*WORK ITEM*. The expected answer is the set of lines in the data below between the line holding "anything. Ticks and" and the line holding "detail : List Word", inclusive, written out exactly.

DATA FOR REVIEW Start Marker

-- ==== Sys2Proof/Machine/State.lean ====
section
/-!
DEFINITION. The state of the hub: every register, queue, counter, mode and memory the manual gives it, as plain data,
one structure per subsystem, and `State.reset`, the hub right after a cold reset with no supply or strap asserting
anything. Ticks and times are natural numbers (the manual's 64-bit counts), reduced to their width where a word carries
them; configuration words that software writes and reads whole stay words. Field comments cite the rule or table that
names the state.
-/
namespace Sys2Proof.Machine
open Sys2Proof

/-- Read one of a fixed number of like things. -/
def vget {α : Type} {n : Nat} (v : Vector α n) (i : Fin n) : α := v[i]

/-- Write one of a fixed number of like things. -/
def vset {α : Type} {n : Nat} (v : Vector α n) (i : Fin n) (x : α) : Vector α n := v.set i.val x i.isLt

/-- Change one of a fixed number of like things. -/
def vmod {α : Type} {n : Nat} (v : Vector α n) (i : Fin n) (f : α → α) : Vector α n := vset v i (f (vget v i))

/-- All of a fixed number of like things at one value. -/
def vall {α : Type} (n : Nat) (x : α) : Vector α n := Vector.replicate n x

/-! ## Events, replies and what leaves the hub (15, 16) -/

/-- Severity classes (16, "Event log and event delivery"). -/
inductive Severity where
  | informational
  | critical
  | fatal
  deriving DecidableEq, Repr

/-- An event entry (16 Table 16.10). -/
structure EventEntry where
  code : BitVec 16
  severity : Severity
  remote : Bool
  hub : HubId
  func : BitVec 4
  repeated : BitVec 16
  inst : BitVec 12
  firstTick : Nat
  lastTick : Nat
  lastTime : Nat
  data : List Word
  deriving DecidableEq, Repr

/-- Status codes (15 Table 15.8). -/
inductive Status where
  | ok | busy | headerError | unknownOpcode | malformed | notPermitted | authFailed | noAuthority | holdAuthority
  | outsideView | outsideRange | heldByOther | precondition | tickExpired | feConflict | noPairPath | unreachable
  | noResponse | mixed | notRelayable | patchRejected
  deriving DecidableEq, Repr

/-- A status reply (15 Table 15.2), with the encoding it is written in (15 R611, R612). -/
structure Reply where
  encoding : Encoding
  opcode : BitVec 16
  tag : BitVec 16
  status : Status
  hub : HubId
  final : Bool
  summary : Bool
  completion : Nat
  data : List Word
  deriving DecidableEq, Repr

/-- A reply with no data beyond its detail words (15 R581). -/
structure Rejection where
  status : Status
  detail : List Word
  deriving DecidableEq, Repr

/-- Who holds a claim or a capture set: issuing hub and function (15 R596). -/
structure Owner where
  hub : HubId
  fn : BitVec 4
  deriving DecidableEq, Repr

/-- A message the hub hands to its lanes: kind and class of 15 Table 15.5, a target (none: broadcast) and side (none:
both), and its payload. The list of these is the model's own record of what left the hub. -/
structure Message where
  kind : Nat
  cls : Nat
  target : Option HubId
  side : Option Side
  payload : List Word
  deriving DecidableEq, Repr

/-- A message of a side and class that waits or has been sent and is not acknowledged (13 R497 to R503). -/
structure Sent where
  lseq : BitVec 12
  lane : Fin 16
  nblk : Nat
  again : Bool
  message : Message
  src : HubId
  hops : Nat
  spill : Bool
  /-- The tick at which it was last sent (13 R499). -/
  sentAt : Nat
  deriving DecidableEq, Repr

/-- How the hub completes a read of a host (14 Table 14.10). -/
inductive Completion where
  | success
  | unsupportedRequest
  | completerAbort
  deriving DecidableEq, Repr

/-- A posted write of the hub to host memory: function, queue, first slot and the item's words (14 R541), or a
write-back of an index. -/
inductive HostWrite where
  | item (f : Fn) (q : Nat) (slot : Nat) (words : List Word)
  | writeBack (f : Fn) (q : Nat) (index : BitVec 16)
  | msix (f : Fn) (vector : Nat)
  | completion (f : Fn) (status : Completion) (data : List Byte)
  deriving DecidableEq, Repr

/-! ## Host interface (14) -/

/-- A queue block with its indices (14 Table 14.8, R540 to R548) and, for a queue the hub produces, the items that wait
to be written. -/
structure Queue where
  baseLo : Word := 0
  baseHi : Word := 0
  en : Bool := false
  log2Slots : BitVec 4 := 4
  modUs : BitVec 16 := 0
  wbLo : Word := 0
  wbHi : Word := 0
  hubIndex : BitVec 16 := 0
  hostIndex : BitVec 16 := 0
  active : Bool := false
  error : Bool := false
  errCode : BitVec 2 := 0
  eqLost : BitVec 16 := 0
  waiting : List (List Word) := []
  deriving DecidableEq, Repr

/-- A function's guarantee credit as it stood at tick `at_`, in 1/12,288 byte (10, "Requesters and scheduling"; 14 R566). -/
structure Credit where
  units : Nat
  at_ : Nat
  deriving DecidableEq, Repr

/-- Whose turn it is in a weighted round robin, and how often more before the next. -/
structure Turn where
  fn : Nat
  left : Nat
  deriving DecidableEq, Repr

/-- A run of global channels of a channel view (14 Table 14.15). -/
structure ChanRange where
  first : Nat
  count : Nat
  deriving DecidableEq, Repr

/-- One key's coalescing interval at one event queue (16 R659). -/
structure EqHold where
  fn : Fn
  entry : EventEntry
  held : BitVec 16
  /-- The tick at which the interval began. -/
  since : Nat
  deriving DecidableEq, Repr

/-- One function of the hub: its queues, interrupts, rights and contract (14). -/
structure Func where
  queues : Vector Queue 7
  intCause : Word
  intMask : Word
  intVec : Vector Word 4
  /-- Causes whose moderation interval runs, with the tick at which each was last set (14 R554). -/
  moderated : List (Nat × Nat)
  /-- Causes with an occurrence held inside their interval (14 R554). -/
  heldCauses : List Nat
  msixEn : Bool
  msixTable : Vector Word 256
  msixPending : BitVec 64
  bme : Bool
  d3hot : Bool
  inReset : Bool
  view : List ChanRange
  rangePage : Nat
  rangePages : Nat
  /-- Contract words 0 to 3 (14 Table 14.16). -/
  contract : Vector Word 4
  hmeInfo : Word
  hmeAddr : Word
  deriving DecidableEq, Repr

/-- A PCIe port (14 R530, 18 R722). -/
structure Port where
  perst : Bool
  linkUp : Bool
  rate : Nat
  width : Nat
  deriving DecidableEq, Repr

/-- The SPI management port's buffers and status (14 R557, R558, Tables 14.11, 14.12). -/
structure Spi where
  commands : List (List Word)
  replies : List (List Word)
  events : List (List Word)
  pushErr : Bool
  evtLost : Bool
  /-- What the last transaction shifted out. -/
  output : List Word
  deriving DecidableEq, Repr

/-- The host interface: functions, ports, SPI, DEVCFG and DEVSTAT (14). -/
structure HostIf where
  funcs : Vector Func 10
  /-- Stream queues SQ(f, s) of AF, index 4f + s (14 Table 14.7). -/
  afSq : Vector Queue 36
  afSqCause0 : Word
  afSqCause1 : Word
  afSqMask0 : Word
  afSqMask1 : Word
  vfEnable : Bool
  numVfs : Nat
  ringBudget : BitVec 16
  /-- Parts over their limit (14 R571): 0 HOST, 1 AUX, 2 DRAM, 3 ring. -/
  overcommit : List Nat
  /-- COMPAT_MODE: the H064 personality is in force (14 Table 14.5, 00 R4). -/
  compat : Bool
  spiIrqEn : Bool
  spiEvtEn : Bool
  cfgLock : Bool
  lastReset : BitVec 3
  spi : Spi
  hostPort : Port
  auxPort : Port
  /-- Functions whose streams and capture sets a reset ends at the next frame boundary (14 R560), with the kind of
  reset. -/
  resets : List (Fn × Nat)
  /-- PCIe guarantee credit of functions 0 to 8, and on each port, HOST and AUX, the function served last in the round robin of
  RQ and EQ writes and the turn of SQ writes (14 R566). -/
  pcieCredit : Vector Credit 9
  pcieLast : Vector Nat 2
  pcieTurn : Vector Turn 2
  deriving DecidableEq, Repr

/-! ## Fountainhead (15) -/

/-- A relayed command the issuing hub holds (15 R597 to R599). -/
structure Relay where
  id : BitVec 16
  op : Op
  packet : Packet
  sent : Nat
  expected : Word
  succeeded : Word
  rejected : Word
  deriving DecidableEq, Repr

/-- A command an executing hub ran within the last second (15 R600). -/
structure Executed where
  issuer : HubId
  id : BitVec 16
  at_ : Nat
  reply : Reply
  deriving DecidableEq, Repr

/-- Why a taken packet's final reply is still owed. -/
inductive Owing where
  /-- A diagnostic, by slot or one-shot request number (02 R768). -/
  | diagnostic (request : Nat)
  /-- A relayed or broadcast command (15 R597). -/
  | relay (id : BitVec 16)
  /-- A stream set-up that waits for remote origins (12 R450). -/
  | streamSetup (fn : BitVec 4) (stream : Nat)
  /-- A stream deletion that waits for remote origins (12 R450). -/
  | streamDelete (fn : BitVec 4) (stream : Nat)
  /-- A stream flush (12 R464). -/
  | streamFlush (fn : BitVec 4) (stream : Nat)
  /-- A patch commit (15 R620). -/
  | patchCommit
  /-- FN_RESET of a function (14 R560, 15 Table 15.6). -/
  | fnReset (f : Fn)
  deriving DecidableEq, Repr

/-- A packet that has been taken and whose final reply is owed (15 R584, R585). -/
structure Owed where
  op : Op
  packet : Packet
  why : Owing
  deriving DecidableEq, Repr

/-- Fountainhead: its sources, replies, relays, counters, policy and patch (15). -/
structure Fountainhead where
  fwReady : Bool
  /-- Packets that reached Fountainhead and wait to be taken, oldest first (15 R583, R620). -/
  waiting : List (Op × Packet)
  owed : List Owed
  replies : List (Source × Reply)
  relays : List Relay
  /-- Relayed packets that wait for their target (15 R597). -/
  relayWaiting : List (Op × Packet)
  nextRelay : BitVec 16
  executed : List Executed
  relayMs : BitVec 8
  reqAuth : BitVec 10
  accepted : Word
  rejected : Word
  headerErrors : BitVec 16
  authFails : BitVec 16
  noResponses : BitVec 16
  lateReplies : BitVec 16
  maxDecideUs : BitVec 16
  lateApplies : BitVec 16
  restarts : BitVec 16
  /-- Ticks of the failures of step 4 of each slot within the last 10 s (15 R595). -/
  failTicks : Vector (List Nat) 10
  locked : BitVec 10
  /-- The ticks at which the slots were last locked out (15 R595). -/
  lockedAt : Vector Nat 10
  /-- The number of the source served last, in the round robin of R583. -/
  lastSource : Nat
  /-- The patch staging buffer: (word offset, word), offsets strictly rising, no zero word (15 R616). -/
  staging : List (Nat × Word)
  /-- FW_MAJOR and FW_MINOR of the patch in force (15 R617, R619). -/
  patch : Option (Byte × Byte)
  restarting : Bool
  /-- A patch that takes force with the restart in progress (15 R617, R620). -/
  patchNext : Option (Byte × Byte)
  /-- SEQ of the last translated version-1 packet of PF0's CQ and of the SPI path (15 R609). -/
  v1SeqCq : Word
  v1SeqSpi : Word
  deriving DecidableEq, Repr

DATA FOR REVIEW End Marker

*RESULT*.
anything. Ticks and times are natural numbers (the manual's 64-bit counts), reduced to their width where a word carries
them; configuration words that software writes and reads whole stay words. Field comments cite the rule or table that
names the state.
-/
namespace Sys2Proof.Machine
open Sys2Proof

/-- Read one of a fixed number of like things. -/
def vget {α : Type} {n : Nat} (v : Vector α n) (i : Fin n) : α := v[i]

/-- Write one of a fixed number of like things. -/
def vset {α : Type} {n : Nat} (v : Vector α n) (i : Fin n) (x : α) : Vector α n := v.set i.val x i.isLt

/-- Change one of a fixed number of like things. -/
def vmod {α : Type} {n : Nat} (v : Vector α n) (i : Fin n) (f : α → α) : Vector α n := vset v i (f (vget v i))

/-- All of a fixed number of like things at one value. -/
def vall {α : Type} (n : Nat) (x : α) : Vector α n := Vector.replicate n x

/-! ## Events, replies and what leaves the hub (15, 16) -/

/-- Severity classes (16, "Event log and event delivery"). -/
inductive Severity where
  | informational
  | critical
  | fatal
  deriving DecidableEq, Repr

/-- An event entry (16 Table 16.10). -/
structure EventEntry where
  code : BitVec 16
  severity : Severity
  remote : Bool
  hub : HubId
  func : BitVec 4
  repeated : BitVec 16
  inst : BitVec 12
  firstTick : Nat
  lastTick : Nat
  lastTime : Nat
  data : List Word
  deriving DecidableEq, Repr

/-- Status codes (15 Table 15.8). -/
inductive Status where
  | ok | busy | headerError | unknownOpcode | malformed | notPermitted | authFailed | noAuthority | holdAuthority
  | outsideView | outsideRange | heldByOther | precondition | tickExpired | feConflict | noPairPath | unreachable
  | noResponse | mixed | notRelayable | patchRejected
  deriving DecidableEq, Repr

/-- A status reply (15 Table 15.2), with the encoding it is written in (15 R611, R612). -/
structure Reply where
  encoding : Encoding
  opcode : BitVec 16
  tag : BitVec 16
  status : Status
  hub : HubId
  final : Bool
  summary : Bool
  completion : Nat
  data : List Word
  deriving DecidableEq, Repr

/-- A reply with no data beyond its detail words (15 R581). -/
structure Rejection where
  status : Status
  detail : List Word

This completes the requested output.